Python has several io base classes including
IOBase
RawIOBase
BufferedIOBase
TextIOBase
as well as several derived io classes:
FileIO
BytesIO
Now, when i create a BytesIO
object, the mro is:
[<class '_io.BytesIO'>, <class '_io._BufferedIOBase'>, <class '_io._IOBase'>, <class 'object'>]
and when i create a FileIO
object, the mro is:
[<class '_io.FileIO'>, <class '_io._RawIOBase'>, <class '_io._IOBase'>, <class 'object'>]
This is pretty straightforward.
However, when i open a binary file for writing using the built-in open, i get the mro:
[<class '_io.BufferedWriter'>, <class '_io._BufferedIOBase'>, <class '_io._IOBase'>, <class 'object'>]
Isn't a command which opens a file expected to return a FileIO
object according to the principle of least surprise?

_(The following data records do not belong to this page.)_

@[simp] theorem beginTransaction_entries (s : State) (b : List Byte) : (s.beginTransaction b).entries = s.entries :=
  rfl
@[simp] theorem beginTransaction_freeList (s : State) (b : List Byte) : (s.beginTransaction b).freeList = s.freeList :=
  rfl
@[simp] theorem beginTransaction_seconds (s : State) (b : List Byte) : (s.beginTransaction b).seconds = s.seconds :=
  rfl
@[simp] theorem beginTransaction_segments (s : State) (b : List Byte) : (s.beginTransaction b).segments = s.segments :=
  rfl
@[simp] theorem beginTransaction_eyes (s : State) (b : List Byte) : (s.beginTransaction b).eyes = s.eyes := rfl
@[simp] theorem beginTransaction_stopLatch (s : State) (b : List Byte) : (s.beginTransaction b).stopLatch = s.stopLatch :=
  rfl
@[simp] theorem beginTransaction_safeStop (s : State) (b : List Byte) : (s.beginTransaction b).safeStop = s.safeStop :=
  rfl
@[simp] theorem beginTransaction_tunnel (s : State) (b : List Byte) : (s.beginTransaction b).tunnel = s.tunnel := rfl
@[simp] theorem beginTransaction_nodes (s : State) (b : List Byte) : (s.beginTransaction b).nodes = s.nodes := rfl
@[simp] theorem beginTransaction_link (s : State) (b : List Byte) : (s.beginTransaction b).link = s.link := rfl
@[simp] theorem beginTransaction_answers (s : State) (b : List Byte) : (s.beginTransaction b).answers = s.answers :=
  rfl
@[simp] theorem beginTransaction_demand (s : State) (b : List Byte) : (s.beginTransaction b).demand = s.demand := rfl
@[simp] theorem beginTransaction_nextOrder (s : State) (b : List Byte) : (s.beginTransaction b).nextOrder = s.nextOrder :=
  rfl
@[simp] theorem beginTransaction_attention (s : State) (b : List Byte) : (s.beginTransaction b).attention = s.attention :=
  rfl
@[simp] theorem beginTransaction_mode (s : State) (b : List Byte) : (s.beginTransaction b).mode = s.mode := rfl
@[simp] theorem beginTransaction_idle (s : State) (b : List Byte) : (s.beginTransaction b).idle = s.idle := rfl
@[simp] theorem beginTransaction_params (s : State) (b : List Byte) : (s.beginTransaction b).params = s.params := rfl
@[simp] theorem beginTransaction_due (s : State) (b : List Byte) : (s.beginTransaction b).due = s.due := rfl
@[simp] theorem beginTransaction_out (s : State) (b : List Byte) : (s.beginTransaction b).out = s.out := rfl
@[simp] theorem beginTransaction_pending (s : State) (b : List Byte) : (s.beginTransaction b).pending = s.pending :=
  rfl

@[simp] theorem tooSoon_entries (s : State) (b : List Byte) : (s.tooSoon b).entries = s.entries := rfl
@[simp] theorem tooSoon_freeList (s : State) (b : List Byte) : (s.tooSoon b).freeList = s.freeList := rfl
@[simp] theorem tooSoon_seconds (s : State) (b : List Byte) : (s.tooSoon b).seconds = s.seconds := rfl
@[simp] theorem tooSoon_segments (s : State) (b : List Byte) : (s.tooSoon b).segments = s.segments := rfl
@[simp] theorem tooSoon_eyes (s : State) (b : List Byte) : (s.tooSoon b).eyes = s.eyes := rfl
@[simp] theorem tooSoon_stopLatch (s : State) (b : List Byte) : (s.tooSoon b).stopLatch = s.stopLatch := rfl
@[simp] theorem tooSoon_safeStop (s : State) (b : List Byte) : (s.tooSoon b).safeStop = s.safeStop := rfl
@[simp] theorem tooSoon_tunnel (s : State) (b : List Byte) : (s.tooSoon b).tunnel = s.tunnel := rfl
@[simp] theorem tooSoon_nodes (s : State) (b : List Byte) : (s.tooSoon b).nodes = s.nodes := rfl
@[simp] theorem tooSoon_link (s : State) (b : List Byte) : (s.tooSoon b).link = s.link := rfl
@[simp] theorem tooSoon_answers (s : State) (b : List Byte) : (s.tooSoon b).answers = s.answers := rfl
@[simp] theorem tooSoon_demand (s : State) (b : List Byte) : (s.tooSoon b).demand = s.demand := rfl
@[simp] theorem tooSoon_nextOrder (s : State) (b : List Byte) : (s.tooSoon b).nextOrder = s.nextOrder := rfl
@[simp] theorem tooSoon_attention (s : State) (b : List Byte) : (s.tooSoon b).attention = s.attention := rfl
@[simp] theorem tooSoon_mode (s : State) (b : List Byte) : (s.tooSoon b).mode = s.mode := rfl
@[simp] theorem tooSoon_idle (s : State) (b : List Byte) : (s.tooSoon b).idle = s.idle := rfl
@[simp] theorem tooSoon_params (s : State) (b : List Byte) : (s.tooSoon b).params = s.params := rfl
@[simp] theorem tooSoon_due (s : State) (b : List Byte) : (s.tooSoon b).due = s.due := rfl
@[simp] theorem tooSoon_out (s : State) (b : List Byte) : (s.tooSoon b).out = s.out := rfl
@[simp] theorem tooSoon_pending (s : State) (b : List Byte) : (s.tooSoon b).pending = s.pending := rfl

@[simp] theorem answer_entries (s : State) (e : Byte) (r : Result) (b : List Byte) : (s.answer e r b).entries = s.entries :=
  rfl
@[simp] theorem answer_freeList (s : State) (e : Byte) (r : Result) (b : List Byte) : (s.answer e r b).freeList = s.freeList :=
  rfl
@[simp] theorem answer_seconds (s : State) (e : Byte) (r : Result) (b : List Byte) : (s.answer e r b).seconds = s.seconds :=
  rfl
@[simp] theorem answer_segments (s : State) (e : Byte) (r : Result) (b : List Byte) : (s.answer e r b).segments = s.segments :=
  rfl
@[simp] theorem answer_eyes (s : State) (e : Byte) (r : Result) (b : List Byte) : (s.answer e r b).eyes = s.eyes :=
  rfl
@[simp] theorem answer_stopLatch (s : State) (e : Byte) (r : Result) (b : List Byte) : (s.answer e r b).stopLatch = s.stopLatch :=
  rfl
@[simp] theorem answer_safeStop (s : State) (e : Byte) (r : Result) (b : List Byte) : (s.answer e r b).safeStop = s.safeStop :=
  rfl
@[simp] theorem answer_tunnel (s : State) (e : Byte) (r : Result) (b : List Byte) : (s.answer e r b).tunnel = s.tunnel :=
  rfl
@[simp] theorem answer_nodes (s : State) (e : Byte) (r : Result) (b : List Byte) : (s.answer e r b).nodes = s.nodes :=
  rfl
@[simp] theorem answer_link (s : State) (e : Byte) (r : Result) (b : List Byte) : (s.answer e r b).link = s.link :=
  rfl
@[simp] theorem answer_answers (s : State) (e : Byte) (r : Result) (b : List Byte) : (s.answer e r b).answers = s.answers :=
  rfl
@[simp] theorem answer_demand (s : State) (e : Byte) (r : Result) (b : List Byte) : (s.answer e r b).demand = s.demand :=
  rfl
@[simp] theorem answer_nextOrder (s : State) (e : Byte) (r : Result) (b : List Byte) : (s.answer e r b).nextOrder = s.nextOrder :=
  rfl
@[simp] theorem answer_attention (s : State) (e : Byte) (r : Result) (b : List Byte) : (s.answer e r b).attention = s.attention :=
  rfl
@[simp] theorem answer_mode (s : State) (e : Byte) (r : Result) (b : List Byte) : (s.answer e r b).mode = s.mode :=
  rfl
@[simp] theorem answer_idle (s : State) (e : Byte) (r : Result) (b : List Byte) : (s.answer e r b).idle = s.idle :=
  rfl
@[simp] theorem answer_params (s : State) (e : Byte) (r : Result) (b : List Byte) : (s.answer e r b).params = s.params :=
  rfl
@[simp] theorem answer_due (s : State) (e : Byte) (r : Result) (b : List Byte) : (s.answer e r b).due = s.due := rfl
@[simp] theorem answer_out (s : State) (e : Byte) (r : Result) (b : List Byte) : (s.answer e r b).out = s.out := rfl
@[simp] theorem answer_pending (s : State) (e : Byte) (r : Result) (b : List Byte) : (s.answer e r b).pending = s.pending :=
  rfl

@[simp] theorem setMode_entries (s : State) (m : Mode) : (s.setMode m).entries = s.entries := rfl
@[simp] theorem setMode_freeList (s : State) (m : Mode) : (s.setMode m).freeList = s.freeList := rfl
@[simp] theorem setMode_seconds (s : State) (m : Mode) : (s.setMode m).seconds = s.seconds := rfl
@[simp] theorem setMode_segments (s : State) (m : Mode) : (s.setMode m).segments = s.segments := rfl
@[simp] theorem setMode_eyes (s : State) (m : Mode) : (s.setMode m).eyes = s.eyes := rfl
@[simp] theorem setMode_stopLatch (s : State) (m : Mode) : (s.setMode m).stopLatch = s.stopLatch := rfl
@[simp] theorem setMode_safeStop (s : State) (m : Mode) : (s.setMode m).safeStop = s.safeStop := rfl
@[simp] theorem setMode_tunnel (s : State) (m : Mode) : (s.setMode m).tunnel = s.tunnel := rfl
@[simp] theorem setMode_nodes (s : State) (m : Mode) : (s.setMode m).nodes = s.nodes := rfl
@[simp] theorem setMode_answers (s : State) (m : Mode) : (s.setMode m).answers = s.answers := rfl
@[simp] theorem setMode_demand (s : State) (m : Mode) : (s.setMode m).demand = s.demand := rfl
@[simp] theorem setMode_nextOrder (s : State) (m : Mode) : (s.setMode m).nextOrder = s.nextOrder := rfl
@[simp] theorem setMode_port (s : State) (m : Mode) : (s.setMode m).port = s.port := rfl
@[simp] theorem setMode_attention (s : State) (m : Mode) : (s.setMode m).attention = s.attention := rfl
@[simp] theorem setMode_idle (s : State) (m : Mode) : (s.setMode m).idle = s.idle := rfl
@[simp] theorem setMode_params (s : State) (m : Mode) : (s.setMode m).params = s.params := rfl
@[simp] theorem setMode_due (s : State) (m : Mode) : (s.setMode m).due = s.due := rfl
@[simp] theorem setMode_out (s : State) (m : Mode) : (s.setMode m).out = s.out := rfl
@[simp] theorem setMode_pending (s : State) (m : Mode) : (s.setMode m).pending = s.pending := rfl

I just wrote a method which accepts either a BytesIO
or a file and i stumbled over my if isinstance(io.FileIO) ...
clause.
What is the difference between a FileIO
object and the object returned by open?
The main difference is that FileIO
inherits from the RawIOBase
class which provides low-level access to the OS-level API, but the open
function return a BufferedIOBase
inheritor, which is more suitable in generic case (I think)). As the side effect FileIO
can work with the OS-level file descriptors as a name (open
allows the path-like only). So the FileIO
provides more flexible API to work with binary files or streams (for example to reduse the memory usage, etc), open
- doesn't. More info about the difference here.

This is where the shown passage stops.